◆ TASK ITEM
Set down exactly the lines below, starting at the one that contains "(∀ (a : RefPpsArgs)" and ending at the one that contains "0x204 [] s) ∧", with both of those lines included and nothing else.

Stored items:
_ _ _ _ _ _ _

/-- The events of the boundaries and of the reference slots have their effect (04 R74, 04 R77, 04 R87, 04 R90, 04 R97, 05
R105, 05 R114, 05 R119, 01 R12, 07 R147). -/
def Obligations.ReferenceEvents : Prop :=
  ∀ (s : State), timeUp s = true →
    (exec .steeringBoundary s = .next (boundary s) ∧ (advance s).time.bOdo = s.time.bOdo + 65536 ∧ (advance s).time.incr = s.time.incrNext ∧
      (advance s).time.slew = s.time.slewNext ∧ (advance s).time.cnt = cntAt s (s.time.bOdo + 65536)) ∧
    (tickOf s (nextSecond s) ≤ s.time.bOdo + periodTicks → ∃ t, exec .secondBoundary s = .next t ∧
      t.cairn = { s.cairn with eventsThisSec := 0 } ∧ t.time = { s.time with odo := max s.time.odo (tickOf s (nextSecond s)), landed := false }) ∧
    (qualModes s.sys.mode = true → ∀ f : Int × Int, exec (.slotEvaluation f.1 f.2) s = .next (readyEval (evalSelect (rollSecond
      ((List.finRange 12).foldl (fun u n => decideSlot n (evalMeasure f s).2[n] u) (evalMeasure f s).1))))) ∧
    (qualModes s.sys.mode = true → ∀ n : Fin 12, exec (.holdoffExpiry n) s = .next (evalSelect (qualifyNow n s))) ∧
    (∀ p, s.sign.pref = some p → eligible s p = true → revertDue s p = true → exec .revertWaitExpiry s = .next (reselect s)) ∧
    (∀ d : DriftIn, s.sign.sel = none → exec (.driftWindowEnd d) s =
      .next { s with sign := { s.sign with slots := updAll s.sign.slots fun n q => driftSlot s d.y[n] q } }) ∧
    (∀ (n : Fin 12) (k : AsymCheck), s.sign.slots[n].asymCheck = some k → k.left = 0 → asymmetric s.sign.slots[n] k = false →
      exec (.asymCheckEnd n) s = .next (onSlot n (fun q => { q with asymCheck := none }) s)) ∧
    (∀ (line : Fin 2) (ms : Nat) (bytes : List Byte), todFrameOk bytes = false → exec (.todinMessage line ms bytes) s =
      .next (sticky 0x50004 0x100#32 { s with mile := { s.mile with todBad := s.mile.todBad + 1 } })) ∧
    (∀ (line : Fin 2) (n : Fin 12) (ms : Nat) (bytes : List Byte), todSlot s line = some n →
      (todFrameOk bytes = true → ms < 10 ∨ 900 < ms →
        exec (.todinMessage line ms bytes) s = .next (onSlot n (fun q => { q with todLate := q.todLate + 1 }) s)) ∧
      (todFrameOk bytes = true → 10 ≤ ms → ms ≤ 900 → s.sign.slots[n].labelled = true →
        exec (.todinMessage line ms bytes) s = .next (onSlot n (fun q => { q with todDup := q.todDup + 1 }) s)) ∧
      (todFrameOk bytes = true → 10 ≤ ms → ms ≤ 900 → s.sign.slots[n].labelled = false →
        exec (.todinMessage line ms bytes) s = .next (utcFrom n (onSlot n (todAccept s bytes) s)))) ∧
    (∀ n : Fin 12, isPps n = true → s.sign.slots[n].todSel ≠ 0 →
      exec (.todQualityTimeout n) s = .next (onSlot n (fun q => { q with qUnknown := true }) s)) ∧
    (s.sign.permit = true → s.sign.permitLeft = 0 → exec .stepPermitExpiry s = .next { s with sign := { s.sign with permit := false, permitLeft := 0 } }) ∧
    (∀ pin : Fin 4, s.sign.lantern[pin].holding = true → ∃ t, exec (.lanternHoldExpiry pin) s = .next t ∧
      t.sign.lantern[pin].holding = false ∧ t.sign.lantern[pin].level = (s.sign.lantern[pin].want != s.sign.lantern[pin].inv))

/-- The reference, selection, step and Lantern commands complete and have their effect (04 R101, 04 R102, 05 R104, 05 R113,
05 R114, 05 R115, 05 R123). -/
def Obligations.ReferenceCommands : Prop :=
  ∀ (c : CmdRef) (s : State),
    (∀ (a : TimeStepArgs), Taken c 0x122 s → a.rsv = false → (a.kind = 0#8 ∧ (stepOf c a).offset ≠ 0 ∨ a.kind = 1#8 ∧ a.ns.toNat ≤ 999999999) →
      s.sys.mode ≠ .serve → s.sys.mode ≠ .holdover →
      exec (.icpTimeStep c a) s = .next { s with time := { s.time with steps := s.time.steps ++ [stepOf c a] } }) ∧
    (∀ w : BitVec 16, Ready c 0x123 0 s → w.toNat ≤ 600 → exec (.icpStepPermit c w false) s =
      ok c 0x123 [] { s with sign := { s.sign with permit := w != 0#16, permitLeft := w.toNat } }) ∧
    (∀ (a : RefConfigArgs) (n : Fin 12), Ready c 0x200 0 s → a.rsv = false → a.slot.toNat = n.1 → a.enable.toNat ≤ 2 → 1 ≤ a.holdoff.toNat →
      a.holdoff.toNat ≤ 3600 → a.qualRankMax.toNat ≤ 14 → a.rankFloor.toNat ≤ 15 → (n = 11 → s.foot.en = true) → (n = 0 → powered s 8 = true) →
      exec (.icpRefConfig c a) s = ok c 0x200 [] (enableSlot n a.enable.toNat (onSlot n (fun q => { q with
        holdoff := a.holdoff.toNat, instUnc := a.instUnc.toNat, noiseUnc := a.noiseUnc.toNat, rankFloor := a.rankFloor.toNat
        qualRankMax := a.qualRankMax.toNat
        timer := if q.state == .qualifying && !q.timerRun then a.holdoff.toNat else q.timer }) s))) ∧
    (∀ (a : RefPpsArgs) (n : Fin 12), Ready c 0x201 0 s → a.rsv = false → a.slot.toNat = n.1 → 1 ≤ n.1 → n.1 ≤ 4 → a.input.toNat ≤ 1 → a.edge.toNat ≤ 1 →
      a.todSel = 0#8 → a.freqSel = 0#8 → 1 ≤ a.ppsWin.toNat → a.ppsWin.toNat ≤ 100000 → a.cable.toInt.natAbs ≤ 10000000 → a.baud.toNat ≤ 7 → s.sign.slots[n].todSel = 0 →
      ∀ s1, s1 = onSlot n (fun q => { q with
        input := a.input == 1#8, edgeFall := a.edge == 1#8, todSel := 0, freqSel := 0, todBaud := a.baud.toNat
        ppsWin := a.ppsWin.toNat, cable := a.cable.toInt }) s →
      exec (.icpRefPpsInput c a) s = ok c 0x201 [] (if s.sign.slots[n].freqSel ≠ 0 ∨ s.sign.slots[n].input ≠ (a.input == 1#8) ∨
        s.sign.slots[n].edgeFall ≠ (a.edge == 1#8) ∨ s.sign.slots[n].cable ≠ a.cable.toInt then configured n s1 else s1)) ∧
    (∀ (a : RefThreshArgs), Ready c 0x202 0 s → a.rsv = false → 1 ≤ a.freqWin.toNat → a.freqWin.toNat ≤ 100000 → 100 ≤ a.freqWinCold.toNat →
      a.freqWinCold.toNat ≤ 500000 → 1 ≤ a.driftY.toNat → a.driftY.toNat ≤ 100000 → 1 ≤ a.driftRate.toNat → a.driftRate.toNat ≤ 100000 →
      1 ≤ a.disagree.toNat → a.disagree.toNat ≤ 1000000 → 10 ≤ a.compareWin.toNat → a.compareWin.toNat ≤ 10000 → 10 ≤ a.pathStep.toNat →
      a.pathStep.toNat ≤ 100000 → ∃ t, exec (.icpRefThresh c a) s = ok c 0x202 [] t ∧ t.sign.freqWin = a.freqWin.toNat ∧
        t.sign.freqWinCold = a.freqWinCold.toNat ∧ t.sign.driftY = a.driftY.toNat ∧ t.sign.driftRate = a.driftRate.toNat ∧
        t.sign.disagree = a.disagree.toNat ∧ t.sign.compareWin = a.compareWin.toNat ∧ t.sign.pathStepNs = a.pathStep.toNat) ∧
    (Ready c 0x203 388 s → Reads (.icpRefStatus c) c 0x203 388 s) ∧
    (∀ (slot : BitVec 8) (n : Fin 12), Ready c 0x204 0 s → slot.toNat = n.1 →
      (s.sign.slots[n].state ≠ .softFail ∨ s.sign.slots[n].pathAsym = false ∧ s.sign.slots[n].phaseJump = false →
        exec (.icpRefClear c slot false) s = ok c 0x204 [] s) ∧
      (s.sign.slots[n].state = .softFail → s.sign.slots[n].pathAsym = true ∨ s.sign.slots[n].phaseJump = true →
        exec (.icpRefClear c slot false) s = ok c 0x204 [] (slotSettle (requalify n 0x41 (onSlot n (fun q => { q with
          pathAsym := false, phaseJump := false, outOfWin := 0, contrib := 0, contribTail := 0 }) s))))) ∧
    (∀ (slot : BitVec 8) (n : Fin 12) (comp unc : Word), Ready c 0x205 0 s → slot.toNat = n.1 → n.1 = 9 ∨ n.1 = 10 →
      exec (.icpRefAsym c slot comp unc false) s = ok c 0x205 [] (configured n (onSlot n (fun q => { q with
        asymComp := comp.toInt, asymUnc := unc.toNat, pathAsym := false, contrib := 0, contribTail := 0, asymCheck := none }) s))) ∧
    (∀ (a : SelConfigArgs), Ready c 0x206 0 s → a.rsv = false → a.revertive.toNat ≤ 1 → a.revertWait.toNat ≤ 3600 → a.upgradeMargin.toNat ≤ 15 →
      (a.pref = 0xFF#8 → ∃ t, exec (.icpSelConfig c a) s = ok c 0x206 [] t ∧ t.sign.pref = none ∧ t.sign.revertWait = a.revertWait.toNat) ∧
      (∀ n : Fin 12, a.pref.toNat = n.1 → n.1 ≤ 4 ∨ n.1 = 9 ∨ n.1 = 10 → ∃ t, exec (.icpSelConfig c a) s = ok c 0x206 [] t ∧
        t.sign.pref = some n ∧ t.sign.revertive = (a.revertive == 1#8) ∧ t.sign.upgradeMargin = a.upgradeMargin.toNat)) ∧
    (∀ slope acq : Word, Ready c 0x207 0 s → 1 ≤ slope.toNat → slope.toNat ≤ 100000 → 1 ≤ acq.toNat → acq.toNat ≤ 1000000 →
      exec (.icpSwbConfig c slope acq) s = ok c 0x207 [] { s with sign := { s.sign with slopeNext := slope.toNat, acqStepMin := acq.toNat } }) ∧
    (∀ (a : LanternArgs), Ready c 0x440 0 s → a.rsv = false → (∀ i : Fin 4, lanternCode a.pins[i].1.toNat = true ∧ a.pins[i].2.2.toNat ≤ 1000) →
      ∃ t l, exec (.icpLanternConfig c a) s = ok c 0x440 [] t ∧ t.sign = { s.sign with lanternPending := some l } ∧
        ∀ i : Fin 4, l[i].func = a.pins[i].1.toNat ∧ l[i].inv = a.pins[i].2.1 ∧ l[i].minHold = a.pins[i].2.2.toNat)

_ _ _ _ _ _ _

◆ SOLUTION TO THIS EXERCISE
    (∀ (a : RefPpsArgs) (n : Fin 12), Ready c 0x201 0 s → a.rsv = false → a.slot.toNat = n.1 → 1 ≤ n.1 → n.1 ≤ 4 → a.input.toNat ≤ 1 → a.edge.toNat ≤ 1 →
      a.todSel = 0#8 → a.freqSel = 0#8 → 1 ≤ a.ppsWin.toNat → a.ppsWin.toNat ≤ 100000 → a.cable.toInt.natAbs ≤ 10000000 → a.baud.toNat ≤ 7 → s.sign.slots[n].todSel = 0 →
      ∀ s1, s1 = onSlot n (fun q => { q with
        input := a.input == 1#8, edgeFall := a.edge == 1#8, todSel := 0, freqSel := 0, todBaud := a.baud.toNat
        ppsWin := a.ppsWin.toNat, cable := a.cable.toInt }) s →
      exec (.icpRefPpsInput c a) s = ok c 0x201 [] (if s.sign.slots[n].freqSel ≠ 0 ∨ s.sign.slots[n].input ≠ (a.input == 1#8) ∨
        s.sign.slots[n].edgeFall ≠ (a.edge == 1#8) ∨ s.sign.slots[n].cable ≠ a.cable.toInt then configured n s1 else s1)) ∧
    (∀ (a : RefThreshArgs), Ready c 0x202 0 s → a.rsv = false → 1 ≤ a.freqWin.toNat → a.freqWin.toNat ≤ 100000 → 100 ≤ a.freqWinCold.toNat →
      a.freqWinCold.toNat ≤ 500000 → 1 ≤ a.driftY.toNat → a.driftY.toNat ≤ 100000 → 1 ≤ a.driftRate.toNat → a.driftRate.toNat ≤ 100000 →
      1 ≤ a.disagree.toNat → a.disagree.toNat ≤ 1000000 → 10 ≤ a.compareWin.toNat → a.compareWin.toNat ≤ 10000 → 10 ≤ a.pathStep.toNat →
      a.pathStep.toNat ≤ 100000 → ∃ t, exec (.icpRefThresh c a) s = ok c 0x202 [] t ∧ t.sign.freqWin = a.freqWin.toNat ∧
        t.sign.freqWinCold = a.freqWinCold.toNat ∧ t.sign.driftY = a.driftY.toNat ∧ t.sign.driftRate = a.driftRate.toNat ∧
        t.sign.disagree = a.disagree.toNat ∧ t.sign.compareWin = a.compareWin.toNat ∧ t.sign.pathStepNs = a.pathStep.toNat) ∧
    (Ready c 0x203 388 s → Reads (.icpRefStatus c) c 0x203 388 s) ∧
    (∀ (slot : BitVec 8) (n : Fin 12), Ready c 0x204 0 s → slot.toNat = n.1 →
      (s.sign.slots[n].state ≠ .softFail ∨ s.sign.slots[n].pathAsym = false ∧ s.sign.slots[n].phaseJump = false →
        exec (.icpRefClear c slot false) s = ok c 0x204 [] s) ∧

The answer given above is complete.